The records follow. Give them all back exactly.

Stored items:
┏━━
-- ==== Sys2Proof/Certificates/Slice0/Obligations.lean ====
section
/-!
DEFINITION. Certificates/Slice0/Obligations.lean: the statements for the provers, OBLIGATIONS.json's list in order. Each
docstring names the rules of spec/ it rests on, and the log entries where it states a choice of the model.
-/

open Sys2Proof Sys2Proof.Machine

/-! ## The machine as a whole -/

/-- A step runs the command at the front of the queue on the state with the queue's rest. That the part idles on an empty
queue is the model's choice (log 1). -/
def Obligations.StepRunsTheFrontCommand : Prop :=
  (∀ (c : Instr) (rest : List Instr) (s : State),
    Sys2Proof.Machine.step { s with pending := c :: rest } = Sys2Proof.Machine.exec c { s with pending := rest }) ∧
  ∀ s : State, s.pending = [] → Sys2Proof.Machine.step s = .next s

/-- A step takes one command off the queue and puts none on it, changes none of the free words of log 4, and from a state between steps ends
between steps: every notice delivered, every rewrite made (logs 4 and 10). -/
def Obligations.StepTakesOneCommandAndEndsQuiet : Prop :=
  ∀ s t : State, Sys2Proof.Machine.step s = .next t →
    t.pending = s.pending.tail ∧ t.unstated = s.unstated ∧ (s.quiet → t.quiet)

/-- The state right after reset holds every register of R3, R39, R62, R91, R93, R111, R138, R150 and R192 at the value its
chapter gives after RESET_N, the arbiter (R60), the ports and their event words (R191) at theirs, and meets the invariants the
next statements are about. A deck's reader position, none without a current cue, is held in that cue's copy. -/
def Obligations.ResetStateIsTheManuals : Prop :=
  (State.reset.quiet ∧ State.reset.canonical ∧ State.reset.aheadCurrent ∧ State.reset.air.inRange ∧
    State.reset.lines.inOrder ∧ State.reset.clips.inOrder ∧ State.reset.cuesPlaced ∧ State.reset.countersInRange) ∧
  let s := State.reset
  s.pending = [] ∧ s.clock.power = .reset ∧
  (∀ src, (s.air.sources.get src).state = .off ∧ (s.air.sources.get src).level = 0 ∧
    (s.air.sources.get src).ramp = ⟨0, 0, 0, 0, false⟩ ∧ (s.air.sources.get src).saved = none) ∧
  s.air.hold = false ∧ s.air.duck = 32768 ∧ s.air.duckRamp.target = 32768 ∧ s.air.duckRamp.running = false ∧
  s.air.duckDepth = 8192 ∧ s.air.duckTime = 200 ∧ s.air.micGain = 32768 ∧ s.air.micFade = 50 ∧
  (∀ i : Fin 128, s.clips.table[i] = ⟨.free, none, 0, 0, 0, 0, 0⟩) ∧
  s.clips.pages = [] ∧ s.clips.search = none ∧ s.clips.waiting = [] ∧
  (∃ n, s.arbiter = ⟨64, 64, 64, none, false, none, false, none, n⟩) ∧
  (∀ d, let r := s.decks.get d
    r.state = .idle ∧ r.playPending = false ∧ r.notify = .onStop ∧ r.current = none ∧ r.next = none ∧
    r.lookahead = .notMade ∧ r.pendingEnd = .none ∧ r.heldSilent = false ∧ r.faultStreak = 0 ∧ r.resumeAddress = none ∧
    r.lastFault = none ∧ r.buffer = [] ∧ r.reading = none ∧ r.inbox = [] ∧ r.skipReply = none) ∧
  s.highway.map = ⟨none, none, none, none, none, .all none, .all none, 0, 0⟩ ∧ (∀ n : Fin 16, s.highway.kept[n] = 0) ∧
  (∀ k, s.lines.recs.get k = ⟨.idle, false, false, 32768, 20, false, false, none, none, none, none, none⟩) ∧
  s.lines.queue = [] ∧ s.lines.screener = none ∧ s.lines.seatCount = 0 ∧
  s.alert.policy.get .immediate = ⟨.airAuto, 0⟩ ∧ s.alert.policy.get .watch = ⟨.airOnRelease, 60⟩ ∧
  s.alert.policy.get .statement = ⟨.airOnRelease, 0⟩ ∧ s.alert.policy.get .test = ⟨.logOnly, 0⟩ ∧
  s.alert.preemptFade = 100 ∧ s.alert.restoreFade = 500 ∧ s.alert.alertGain = 32768 ∧ s.alert.maxMessage = 120 ∧
  s.alert.tone1 = ⟨0, 232, 2097152⟩ ∧ s.alert.tone2 = ⟨0, 208, 2097152⟩ ∧
  s.alert.phase = .standby ∧ s.alert.queue = [] ∧ s.alert.history = [] ∧ s.alert.reader = ⟨none, 0, []⟩ ∧
  s.alert.milliseconds = 0 ∧
  s.deadAir.state = .disarmed ∧ s.deadAir.silence = 0 ∧ s.deadAir.reported = false ∧ s.deadAir.recoveryCount = 0 ∧
  s.deadAir.threshold = 8389 ∧ s.deadAir.limit = 150 ∧ s.deadAir.recovery = 2 ∧ s.deadAir.fade = 500 ∧
  s.deadAir.binding = none ∧ s.deadAir.gain = 32768 ∧ s.deadAir.buffer = [] ∧ s.deadAir.peaks = ⟨0, 0, 0⟩ ∧
  s.deadAir.windowEvents = 0 ∧ s.deadAir.windows = 0 ∧ s.deadAir.meters = ⟨0, 0, 0⟩ ∧
  s.link.enabled = false ∧ s.link.fast = false ∧ s.link.lossTimeout = 500 ∧ s.link.state = .down ∧
  s.link.lossTimer = none ∧ s.link.pause = none ∧ s.link.assembly = [] ∧ s.link.programQueue = [] ∧
  s.link.priorityQueue = [] ∧ s.link.sending = none ∧ s.link.sequence = 0 ∧
  s.link.studio = ⟨.standby, .disarmed, false, .all false⟩ ∧ s.link.site = ⟨false, false, 0, 0, 0⟩ ∧
  s.link.receiver = .stopped ∧
  (∀ l, let r := s.lamps.lamps.get l
    r.mode = .off ∧ r.half = false ∧ r.timer = none ∧ r.duty = 192) ∧
  s.lamps.inputs = ⟨.off, .all false, .standby, false, .down, false⟩ ∧
  (∀ c : Counter, s.counters[c.index] = 0) ∧
  ∀ p, (s.ports.get p).pointer = 0 ∧ (s.ports.get p).readAhead = [] ∧ (s.ports.get p).clipAhead = [] ∧
    (s.ports.get p).partialPair = [] ∧ (s.ports.get p).writeBuffer = [] ∧ (s.ports.get p).cursor = none ∧
    (s.ports.get p).wordsRead = 0 ∧ (s.ports.get p).fetching = false ∧ (s.ports.get p).running = none ∧
    (s.ports.get p).sealing = none ∧ s.waitOutput p = false ∧ s.atn p = false ∧ s.pageWord p 51 = 0 ∧ s.pageWord p 52 = 0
┗━━
## Answer space
-- ==== Sys2Proof/Certificates/Slice0/Obligations.lean ====
section
/-!
DEFINITION. Certificates/Slice0/Obligations.lean: the statements for the provers, OBLIGATIONS.json's list in order. Each
docstring names the rules of spec/ it rests on, and the log entries where it states a choice of the model.
-/

open Sys2Proof Sys2Proof.Machine

/-! ## The machine as a whole -/

/-- A step runs the command at the front of the queue on the state with the queue's rest. That the part idles on an empty
queue is the model's choice (log 1). -/
def Obligations.StepRunsTheFrontCommand : Prop :=
  (∀ (c : Instr) (rest : List Instr) (s : State),
    Sys2Proof.Machine.step { s with pending := c :: rest } = Sys2Proof.Machine.exec c { s with pending := rest }) ∧
  ∀ s : State, s.pending = [] → Sys2Proof.Machine.step s = .next s

/-- A step takes one command off the queue and puts none on it, changes none of the free words of log 4, and from a state between steps ends
between steps: every notice delivered, every rewrite made (logs 4 and 10). -/
def Obligations.StepTakesOneCommandAndEndsQuiet : Prop :=
  ∀ s t : State, Sys2Proof.Machine.step s = .next t →
    t.pending = s.pending.tail ∧ t.unstated = s.unstated ∧ (s.quiet → t.quiet)

/-- The state right after reset holds every register of R3, R39, R62, R91, R93, R111, R138, R150 and R192 at the value its
chapter gives after RESET_N, the arbiter (R60), the ports and their event words (R191) at theirs, and meets the invariants the
next statements are about. A deck's reader position, none without a current cue, is held in that cue's copy. -/
def Obligations.ResetStateIsTheManuals : Prop :=
  (State.reset.quiet ∧ State.reset.canonical ∧ State.reset.aheadCurrent ∧ State.reset.air.inRange ∧
    State.reset.lines.inOrder ∧ State.reset.clips.inOrder ∧ State.reset.cuesPlaced ∧ State.reset.countersInRange) ∧
  let s := State.reset
  s.pending = [] ∧ s.clock.power = .reset ∧
  (∀ src, (s.air.sources.get src).state = .off ∧ (s.air.sources.get src).level = 0 ∧
    (s.air.sources.get src).ramp = ⟨0, 0, 0, 0, false⟩ ∧ (s.air.sources.get src).saved = none) ∧
  s.air.hold = false ∧ s.air.duck = 32768 ∧ s.air.duckRamp.target = 32768 ∧ s.air.duckRamp.running = false ∧
  s.air.duckDepth = 8192 ∧ s.air.duckTime = 200 ∧ s.air.micGain = 32768 ∧ s.air.micFade = 50 ∧
  (∀ i : Fin 128, s.clips.table[i] = ⟨.free, none, 0, 0, 0, 0, 0⟩) ∧
  s.clips.pages = [] ∧ s.clips.search = none ∧ s.clips.waiting = [] ∧
  (∃ n, s.arbiter = ⟨64, 64, 64, none, false, none, false, none, n⟩) ∧
  (∀ d, let r := s.decks.get d
    r.state = .idle ∧ r.playPending = false ∧ r.notify = .onStop ∧ r.current = none ∧ r.next = none ∧
    r.lookahead = .notMade ∧ r.pendingEnd = .none ∧ r.heldSilent = false ∧ r.faultStreak = 0 ∧ r.resumeAddress = none ∧
    r.lastFault = none ∧ r.buffer = [] ∧ r.reading = none ∧ r.inbox = [] ∧ r.skipReply = none) ∧
  s.highway.map = ⟨none, none, none, none, none, .all none, .all none, 0, 0⟩ ∧ (∀ n : Fin 16, s.highway.kept[n] = 0) ∧
  (∀ k, s.lines.recs.get k = ⟨.idle, false, false, 32768, 20, false, false, none, none, none, none, none⟩) ∧
  s.lines.queue = [] ∧ s.lines.screener = none ∧ s.lines.seatCount = 0 ∧
  s.alert.policy.get .immediate = ⟨.airAuto, 0⟩ ∧ s.alert.policy.get .watch = ⟨.airOnRelease, 60⟩ ∧
  s.alert.policy.get .statement = ⟨.airOnRelease, 0⟩ ∧ s.alert.policy.get .test = ⟨.logOnly, 0⟩ ∧
  s.alert.preemptFade = 100 ∧ s.alert.restoreFade = 500 ∧ s.alert.alertGain = 32768 ∧ s.alert.maxMessage = 120 ∧
  s.alert.tone1 = ⟨0, 232, 2097152⟩ ∧ s.alert.tone2 = ⟨0, 208, 2097152⟩ ∧
  s.alert.phase = .standby ∧ s.alert.queue = [] ∧ s.alert.history = [] ∧ s.alert.reader = ⟨none, 0, []⟩ ∧
  s.alert.milliseconds = 0 ∧
  s.deadAir.state = .disarmed ∧ s.deadAir.silence = 0 ∧ s.deadAir.reported = false ∧ s.deadAir.recoveryCount = 0 ∧
  s.deadAir.threshold = 8389 ∧ s.deadAir.limit = 150 ∧ s.deadAir.recovery = 2 ∧ s.deadAir.fade = 500 ∧
  s.deadAir.binding = none ∧ s.deadAir.gain = 32768 ∧ s.deadAir.buffer = [] ∧ s.deadAir.peaks = ⟨0, 0, 0⟩ ∧
  s.deadAir.windowEvents = 0 ∧ s.deadAir.windows = 0 ∧ s.deadAir.meters = ⟨0, 0, 0⟩ ∧
  s.link.enabled = false ∧ s.link.fast = false ∧ s.link.lossTimeout = 500 ∧ s.link.state = .down ∧
  s.link.lossTimer = none ∧ s.link.pause = none ∧ s.link.assembly = [] ∧ s.link.programQueue = [] ∧
  s.link.priorityQueue = [] ∧ s.link.sending = none ∧ s.link.sequence = 0 ∧
  s.link.studio = ⟨.standby, .disarmed, false, .all false⟩ ∧ s.link.site = ⟨false, false, 0, 0, 0⟩ ∧
  s.link.receiver = .stopped ∧
  (∀ l, let r := s.lamps.lamps.get l
    r.mode = .off ∧ r.half = false ∧ r.timer = none ∧ r.duty = 192) ∧
  s.lamps.inputs = ⟨.off, .all false, .standby, false, .down, false⟩ ∧
  (∀ c : Counter, s.counters[c.index] = 0) ∧
  ∀ p, (s.ports.get p).pointer = 0 ∧ (s.ports.get p).readAhead = [] ∧ (s.ports.get p).clipAhead = [] ∧
    (s.ports.get p).partialPair = [] ∧ (s.ports.get p).writeBuffer = [] ∧ (s.ports.get p).cursor = none ∧
    (s.ports.get p).wordsRead = 0 ∧ (s.ports.get p).fetching = false ∧ (s.ports.get p).running = none ∧
    (s.ports.get p).sealing = none ∧ s.waitOutput p = false ∧ s.atn p = false ∧ s.pageWord p 51 = 0 ∧ s.pageWord p 52 = 0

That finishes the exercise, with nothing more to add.